The Collected Works of Charles Lamb and Mary Lamb. Charles Lamb
never quoted or mentioned that brilliant young dramatist and poet who divided with Randolph the best part of Jonson's mantle. …
At the close of Wither's high-spirited and manly postscript to the poem on which, as he tells us, his publisher had bestowed the name of The Shepherd's Hunting, a passage occurs which has provoked one of the most characteristic outbreaks of wrath and mirth to be found among all Lamb's notes on Nott's notes on Lamb's notes on the text of Wither. "Neither am I so cynical but that I think a modest expression of such amorous conceits as suit with reason, will yet very well become my years; in which not to have feeling of the power of love, were as great an argument of much stupidity, as an over-sottish affection were of extreme folly." In illustration of this simple and dignified sentence Lamb cites the following most apt and admirable parallel.
"'Nor blame it, readers, in those years to propose to themselves such a reward, as the noblest dispositions above other things in this life have sometimes preferred; whereof not to be sensible, when good and fair in one person meet, argues both a gross and shallow judgment, and withall an ungentle and swainish breast.'
"Milton—Apology for Smectymn[u]us."
"Why is this quoted?" demands the too inquisitive Nott; "I see little similarity." "It was quoted for those who can see," rejoins Lamb, with three thick strokes of his contemptuous pencil under the luckless Doctor's poor personal pronoun; on which this special note of indignation is added beneath.

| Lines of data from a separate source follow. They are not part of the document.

theorem State.addOwn_keep (h : Keep s0 s) : ∀ a1 a2 a3, Keep s0 (State.addOwn s a1 a2 a3) := by
  intro a1 a2 a3
  unfold State.addOwn
  refine State.withColl_keep h _ _ _ (fun _ => ?_)
  split
  · exact h
  · extract_lets x2
    have kx2 : Keep s0 x2.2 := State.collInput_keep h _ _
    split
    · exact State.collAbort_keep kx2 _ _ _ _
    · extract_lets x3 x4
      exact State.closeChunk_keep (State.onChunk_keep (State.redBusy_keep kx2) _ _ _ _) _ _ _

theorem State.agree_keep (h : Keep s0 s) : ∀ a1 a2 a3, Keep s0 (State.agree s a1 a2 a3) := by
  intro a1 a2 a3
  unfold State.agree
  refine State.withColl_keep h _ _ _ (fun _ => ?_)
  split
  · exact h
  · split
    · exact h
    · exact State.addOwn_keep (State.expMcast_keep h _ _ _ _ _) _ _ _

theorem State.collPacket_keep (h : Keep s0 s) : ∀ a1 a2, (∀ t20 t21, Keep s0 (a2 t20 t21)) → Keep s0 (State.collPacket s a1 a2) := by
  intro a1 a2 g0
  unfold State.collPacket
  split
  · exact h
  · split
    · exact State.bump_keep h _
    · split
      · exact State.bump_keep h _
      · split
        · exact State.collAbort_keep h _ _ _ _
        · exact g0 _ _

theorem State.sendExpUp_keep (h : Keep s0 s) : ∀ a1 a2 a3 a4, Keep s0 (State.sendExpUp s a1 a2 a3 a4) := by
  intro a1 a2 a3 a4
  unfold State.sendExpUp
  exact State.sendPkt_keep h _ _

theorem State.sendSlice_keep (h : Keep s0 s) : ∀ a1 a2 a3 a4 a5, Keep s0 (State.sendSlice s a1 a2 a3 a4 a5).2 := by
  intro a1 a2 a3 a4 a5
  unfold State.sendSlice
  extract_lets x1 x2 x3 x4 x5 x6
  split
  · exact Keep.snd (State.sendPkt_keep h _ _)
  · refine Keep.snd ?_
    refine State.sendPkt_keep ?_ _ _
    split
    · exact State.bump_keep h _
    · exact h

theorem State.sentRecord_keep (h : Keep s0 s) : ∀ a1 a2 a3 a4, Keep s0 (State.sentRecord s a1 a2 a3 a4) := by
  intro a1 a2 a3 a4
  unfold State.sentRecord
  extract_lets x1 x2 x3
  have kx1 : Keep s0 x1.2 := State.capture_keep h _ _ _
  exact State.collRecord_keep kx1 _ _ _ _ _

theorem State.sendSlices_keep (h : Keep s0 s) : ∀ a1 a2 a3 a4 a5, Keep s0 (State.sendSlices s a1 a2 a3 a4 a5) := by
  intro a1 a2 a3 a4 a5
  unfold State.sendSlices
  refine State.withColl_keep h _ _ _ (fun _ => ?_)
  split
  · exact h
  · extract_lets x2
    have kx2 : Keep s0 x2.2 := State.collInput_keep h _ _
    split
    · exact State.collAbort_keep kx2 _ _ _ _
    · extract_lets x3 x4 x5
      have kx4 : Keep s0 x4.2 := by
        refine Keep.foldl_snd (Keep.snd (State.redBusy_keep kx2)) (fun _ _ h8 => ?_) _
        extract_lets x9
        have kx9 : Keep s0 x9.2 := State.sendSlice_keep h8 _ _ _ _ _
        exact Keep.snd kx9
      have kx5 : Keep s0 x5 := State.onColl_keep kx4 _ _ _
      exact State.collCheckEnd_keep (State.collProgress_keep (State.sentRecord_keep kx5 _ _ _ _) _) _ _

theorem State.takeGrantOf_keep (h : Keep s0 s) : ∀ a1 a2 a3 a4, Keep s0 (State.takeGrantOf s a1 a2 a3 a4) := by
  intro a1 a2 a3 a4
  unfold State.takeGrantOf
  refine State.withColl_keep h _ _ _ (fun _ => ?_)
  split
  · exact h
  · split
    · exact State.collAbort_keep h _ _ _ _
    · extract_lets x2 x3
      have kx2 : Keep s0 x2 := State.onColl_keep h _ _ _
      have kx3 : Keep s0 x3.2 := State.collInput_keep kx2 _ _
      split
      · exact State.collProgress_keep (State.sendExpUp_keep kx3 _ _ _ _) _
      · exact State.sendSlices_keep kx2 _ _ _ _ _

theorem State.applyGrant_keep (h : Keep s0 s) : ∀ a1 a2, Keep s0 (State.applyGrant s a1 a2) := by
  intro a1 a2
  unfold State.applyGrant
  exact State.withColl_keep h _ _ _ (fun _ => Keep.foldl (fun _ _ h4 => State.takeGrantOf_keep h4 _ _ _ _) _ h)

theorem State.takeCollGrant_keep (h : Keep s0 s) : ∀ a1, Keep s0 (State.takeCollGrant s a1) := by
  intro a1
  unfold State.takeCollGrant
  split
  · exact h
  · split
    · extract_lets x1
      split
      · exact State.bump_keep h _
      · split
        · exact h
        · exact State.onDisp_keep h _
    · refine State.collPacket_keep h _ _ (fun _ _ => ?_)
      split
      · exact State.collAbort_keep h _ _ _ _
      · exact State.applyGrant_keep (State.collProgress_keep h _) _ _

theorem State.applyEarly_keep (h : Keep s0 s) : ∀ a1, Keep s0 (State.applyEarly s a1) := by
  intro a1
  unfold State.applyEarly
  extract_lets x1 x2 x3
  have kx3 : Keep s0 x3 := State.onDisp_keep h _
  exact Keep.foldl (fun _ _ h6 => State.takeCollGrant_keep h6 _) _ kx3

theorem State.chunkOpen_keep (h : Keep s0 s) : ∀ a1 a2 a3, Keep s0 (State.chunkOpen s a1 a2 a3) := by
  intro a1 a2 a3
  unfold State.chunkOpen
  refine State.withColl_keep h _ _ _ (fun _ => ?_)
  extract_lets x2 x3 x4 x5 x6 x7
  have kx3 : Keep s0 x3.2 := State.collInput_keep h _ _
  have kx6 : Keep s0 x6 := State.onColl_keep kx3 _ _ _
  have kx7 : Keep s0 x7 := State.collProgress_keep (State.expMcast_keep kx6 _ _ _ _ _) _
  split
  · exact h
  · split
    · split
      · exact h
      · exact State.bump_keep (State.onColl_keep h _ _ _) _
    · split
      · exact State.agree_keep kx7 _ _ _
      · exact State.addOwn_keep kx7 _ _ _

theorem State.collFailed_keep (h : Keep s0 s) : ∀ a1 a2 a3 a4, Keep s0 (State.collFailed s a1 a2 a3 a4) := by
  intro a1 a2 a3 a4
  unfold State.collFailed
  split
  · exact h
  · split
    · exact h
    · split
      · exact h
      · split
        · exact State.collAbort_keep h _ _ _ _
        · split
          · exact State.collAbort_keep h _ _ _ _
          · exact h

theorem State.takeAlive_keep (h : Keep s0 s) : ∀ a1, Keep s0 (State.takeAlive s a1) := by
  intro a1
  unfold State.takeAlive
  exact State.bump_keep (State.onCore_keep (State.onCtx_keep h _ _) _ _) _

theorem State.collRefused_keep (h : Keep s0 s) : ∀ a1 a2, Keep s0 (State.collRefused s a1 a2) := by
  intro a1 a2
  unfold State.collRefused
  exact State.collAbort_keep (State.takeAlive_keep h _) _ _ _ _

theorem State.collFault_keep (h : Keep s0 s) : ∀ a1, Keep s0 (State.collFault s a1) := by
  intro a1
  unfold State.collFault
  split
  · exact h
  · split
    · exact h
    · extract_lets x1
      have kx1 : Keep s0 x1.2 := State.translateParts_keep h _ _ _ _ _ _
      split
      · extract_lets x2
        have kx2 : Keep s0 x2.2 := State.readPieces_keep kx1 _
        exact State.collRefused_keep kx2 _ _
      · exact State.collAborted_keep (State.onCore_keep kx1 _ _) _ _ _ _ _ _

theorem State.collRepeat_keep (h : Keep s0 s) : ∀ a1 a2, Keep s0 (State.collRepeat s a1 a2) := by
  intro a1 a2
  unfold State.collRepeat
  refine State.withColl_keep h _ _ _ (fun _ => ?_)
  extract_lets x2
  have kx2 : Keep s0 x2 := by
    refine Keep.foldl (fun _ _ h5 => ?_) _ h
    extract_lets x6
    have kx6 : Keep s0 x6 := State.expMcast_keep h5 _ _ _ _ _
    split
    · exact State.expMcast_keep kx6 _ _ _ _ _
    · exact kx6
  split
  · exact State.expMcast_keep kx2 _ _ _ _ _
  · exact kx2

theorem State.collReset_keep (h : Keep s0 s) : ∀ a1, Keep s0 (State.collReset s a1) := by
  intro a1
  unfold State.collReset
  exact Keep.foldl (fun _ _ h3 => State.collAbort_keep h3 _ _ _ _) _ h

theorem State.gatheredRecord_keep (h : Keep s0 s) : ∀ a1 a2 a3, Keep s0 (State.gatheredRecord s a1 a2 a3) := by
  intro a1 a2 a3
  unfold State.gatheredRecord
  extract_lets x1 x2 x3 x4
  have kx1 : Keep s0 x1.2 := State.readPieces_keep h _
  have kx2 : Keep s0 x2.2 := by
    unfold x2
    split
    · exact State.capture_keep kx1 _ _ _
    · exact Keep.snd kx1
  exact State.collRecord_keep kx2 _ _ _ _ _

theorem State.sendPieces_keep (h : Keep s0 s) : ∀ a1 a2 a3, Keep s0 (State.sendPieces s a1 a2 a3) := by
  intro a1 a2 a3
  unfold State.sendPieces
  exact Keep.foldl (fun _ _ h3 => State.sendPkt_keep h3 _ _) _ h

"I. I. I. I. I. in Capitals!—
for shame, write your Ego thus little i with a dot stupid Nott!"
At the opening of the second we find the notes on Abuses stript and whipt which in their revised condition as part of the essay on Wither are familiar to all lovers of English letters. They begin with the second paragraph of that essay, in which sundry slight and delicate touches of improvement have fortified or simplified the original form of expression. After the sentence which describes the vehemence of Wither's love for goodness and hatred of baseness, the manuscript proceeds thus: "His moral feeling is work'd up into a sort of passion, something as Milton describes himself at a like early age, that night and day he laboured to attain to a certain idea which he had of perfection." Another cancelled passage is one which originally followed on the reflection that "perhaps his premature defiance often exposed him" (altered in the published essay to "sometimes made him obnoxious") "to censures, which he would otherwise have slipped by." The manuscript continues: "But in this he is as faulty as some of the primitive Christians are described to have been, who were ever ready to outrun the executioner. … "
This not immoderate satire on clerical ambition seems to have ruffled the spiritual plumage of Dr. Nott, who brands it as a "very dull essay indeed." To whom, in place of exculpation or apology, Lamb returns this question by way of answer:—"Why double-dull it with thy dull commentary? have you nothing to cry out but 'very dull,' 'a little better,' 'this has some spirit,' 'this is prosaic,' foh!
"If the sun of Wither withdraw a while, Clamour not for joy, Owl, it will out again, and blear thy envious Eyes! … "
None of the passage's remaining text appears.